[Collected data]
....

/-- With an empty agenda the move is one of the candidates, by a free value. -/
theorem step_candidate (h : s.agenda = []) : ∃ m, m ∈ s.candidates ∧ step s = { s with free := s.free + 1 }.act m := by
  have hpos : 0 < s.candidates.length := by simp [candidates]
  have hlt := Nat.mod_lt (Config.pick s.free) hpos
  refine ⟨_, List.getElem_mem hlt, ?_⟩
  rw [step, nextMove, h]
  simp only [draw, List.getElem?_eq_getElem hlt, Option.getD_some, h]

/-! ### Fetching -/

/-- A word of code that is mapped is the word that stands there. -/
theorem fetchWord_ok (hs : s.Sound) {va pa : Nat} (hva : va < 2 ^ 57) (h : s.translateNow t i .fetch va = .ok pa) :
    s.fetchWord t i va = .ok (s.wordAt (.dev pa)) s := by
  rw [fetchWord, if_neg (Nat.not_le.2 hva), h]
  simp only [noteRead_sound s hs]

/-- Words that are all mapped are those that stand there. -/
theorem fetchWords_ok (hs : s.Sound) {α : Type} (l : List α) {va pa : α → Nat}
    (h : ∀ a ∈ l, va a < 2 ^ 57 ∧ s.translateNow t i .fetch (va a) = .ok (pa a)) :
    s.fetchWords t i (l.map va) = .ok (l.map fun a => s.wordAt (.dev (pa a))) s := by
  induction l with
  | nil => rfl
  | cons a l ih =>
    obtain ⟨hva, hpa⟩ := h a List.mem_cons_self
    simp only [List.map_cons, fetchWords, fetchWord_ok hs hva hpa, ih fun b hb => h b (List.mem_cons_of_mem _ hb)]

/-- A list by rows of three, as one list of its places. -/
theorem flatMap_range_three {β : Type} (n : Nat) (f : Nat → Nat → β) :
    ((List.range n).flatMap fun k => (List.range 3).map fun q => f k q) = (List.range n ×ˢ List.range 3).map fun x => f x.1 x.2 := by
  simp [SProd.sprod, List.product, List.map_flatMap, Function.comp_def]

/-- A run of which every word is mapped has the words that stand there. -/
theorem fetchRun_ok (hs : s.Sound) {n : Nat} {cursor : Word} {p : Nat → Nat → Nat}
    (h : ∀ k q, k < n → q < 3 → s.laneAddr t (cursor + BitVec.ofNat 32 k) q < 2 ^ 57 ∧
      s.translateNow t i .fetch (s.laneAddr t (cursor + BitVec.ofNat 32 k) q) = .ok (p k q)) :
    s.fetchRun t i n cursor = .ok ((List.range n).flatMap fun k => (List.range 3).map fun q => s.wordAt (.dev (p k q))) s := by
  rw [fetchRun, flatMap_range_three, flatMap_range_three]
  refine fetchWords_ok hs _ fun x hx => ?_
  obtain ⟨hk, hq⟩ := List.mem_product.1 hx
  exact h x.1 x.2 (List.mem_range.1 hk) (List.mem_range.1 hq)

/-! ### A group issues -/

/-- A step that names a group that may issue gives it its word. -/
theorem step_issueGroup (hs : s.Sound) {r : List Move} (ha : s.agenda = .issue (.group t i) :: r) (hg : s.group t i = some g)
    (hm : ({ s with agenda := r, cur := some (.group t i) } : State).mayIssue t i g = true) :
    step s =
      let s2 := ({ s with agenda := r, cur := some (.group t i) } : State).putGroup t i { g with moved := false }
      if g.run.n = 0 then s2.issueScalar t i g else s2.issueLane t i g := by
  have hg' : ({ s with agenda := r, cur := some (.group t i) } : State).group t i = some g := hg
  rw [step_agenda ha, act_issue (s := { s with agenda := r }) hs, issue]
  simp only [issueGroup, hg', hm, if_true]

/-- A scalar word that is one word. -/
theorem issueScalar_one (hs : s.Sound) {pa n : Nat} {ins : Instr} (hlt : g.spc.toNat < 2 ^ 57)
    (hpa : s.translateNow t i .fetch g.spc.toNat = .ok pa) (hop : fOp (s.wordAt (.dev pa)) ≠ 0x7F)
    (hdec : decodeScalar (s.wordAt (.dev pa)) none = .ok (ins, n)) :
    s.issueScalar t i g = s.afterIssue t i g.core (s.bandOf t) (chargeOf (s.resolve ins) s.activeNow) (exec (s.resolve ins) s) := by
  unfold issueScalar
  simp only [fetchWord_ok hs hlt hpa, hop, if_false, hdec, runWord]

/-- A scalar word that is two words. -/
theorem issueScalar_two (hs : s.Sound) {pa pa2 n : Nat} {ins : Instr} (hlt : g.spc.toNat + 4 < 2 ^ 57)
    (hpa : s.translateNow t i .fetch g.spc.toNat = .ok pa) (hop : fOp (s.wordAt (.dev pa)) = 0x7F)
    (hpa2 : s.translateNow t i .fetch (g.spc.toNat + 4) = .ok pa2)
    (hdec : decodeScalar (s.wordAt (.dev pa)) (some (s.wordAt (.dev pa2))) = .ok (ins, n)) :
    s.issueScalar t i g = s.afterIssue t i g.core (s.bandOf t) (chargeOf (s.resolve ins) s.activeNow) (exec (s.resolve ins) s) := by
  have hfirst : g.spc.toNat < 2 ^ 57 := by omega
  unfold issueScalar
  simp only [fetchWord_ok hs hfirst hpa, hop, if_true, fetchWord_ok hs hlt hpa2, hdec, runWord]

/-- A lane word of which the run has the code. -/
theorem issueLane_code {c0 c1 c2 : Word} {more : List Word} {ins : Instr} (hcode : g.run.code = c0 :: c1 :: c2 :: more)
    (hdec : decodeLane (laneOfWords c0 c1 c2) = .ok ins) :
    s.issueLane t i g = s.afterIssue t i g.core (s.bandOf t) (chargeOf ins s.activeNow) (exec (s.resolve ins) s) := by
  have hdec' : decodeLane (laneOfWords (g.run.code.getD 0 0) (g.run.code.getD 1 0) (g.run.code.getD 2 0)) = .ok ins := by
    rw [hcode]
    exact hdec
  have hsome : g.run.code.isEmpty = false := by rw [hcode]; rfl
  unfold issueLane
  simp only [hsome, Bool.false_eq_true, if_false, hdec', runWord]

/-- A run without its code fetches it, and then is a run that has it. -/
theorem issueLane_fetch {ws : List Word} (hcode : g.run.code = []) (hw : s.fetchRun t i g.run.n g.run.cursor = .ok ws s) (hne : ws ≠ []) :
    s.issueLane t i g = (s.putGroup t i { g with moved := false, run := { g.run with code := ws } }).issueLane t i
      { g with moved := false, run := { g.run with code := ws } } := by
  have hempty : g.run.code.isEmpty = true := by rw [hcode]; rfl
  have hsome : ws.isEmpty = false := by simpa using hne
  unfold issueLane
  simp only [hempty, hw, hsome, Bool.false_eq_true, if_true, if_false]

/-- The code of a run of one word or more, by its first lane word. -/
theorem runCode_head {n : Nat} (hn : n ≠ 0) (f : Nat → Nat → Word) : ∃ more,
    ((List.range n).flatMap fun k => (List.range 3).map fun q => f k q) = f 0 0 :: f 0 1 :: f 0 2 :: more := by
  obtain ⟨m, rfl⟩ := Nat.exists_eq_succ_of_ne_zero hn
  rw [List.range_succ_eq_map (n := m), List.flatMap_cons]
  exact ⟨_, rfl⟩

....

**DIRECTIONS FOR THIS TASK**:
Out of the records, collect only those lines that contain the string "decodeLane".

**TASK RESULT**:
    (hdec : decodeLane (laneOfWords c0 c1 c2) = .ok ins) :
  have hdec' : decodeLane (laneOfWords (g.run.code.getD 0 0) (g.run.code.getD 1 0) (g.run.code.getD 2 0)) = .ok ins := by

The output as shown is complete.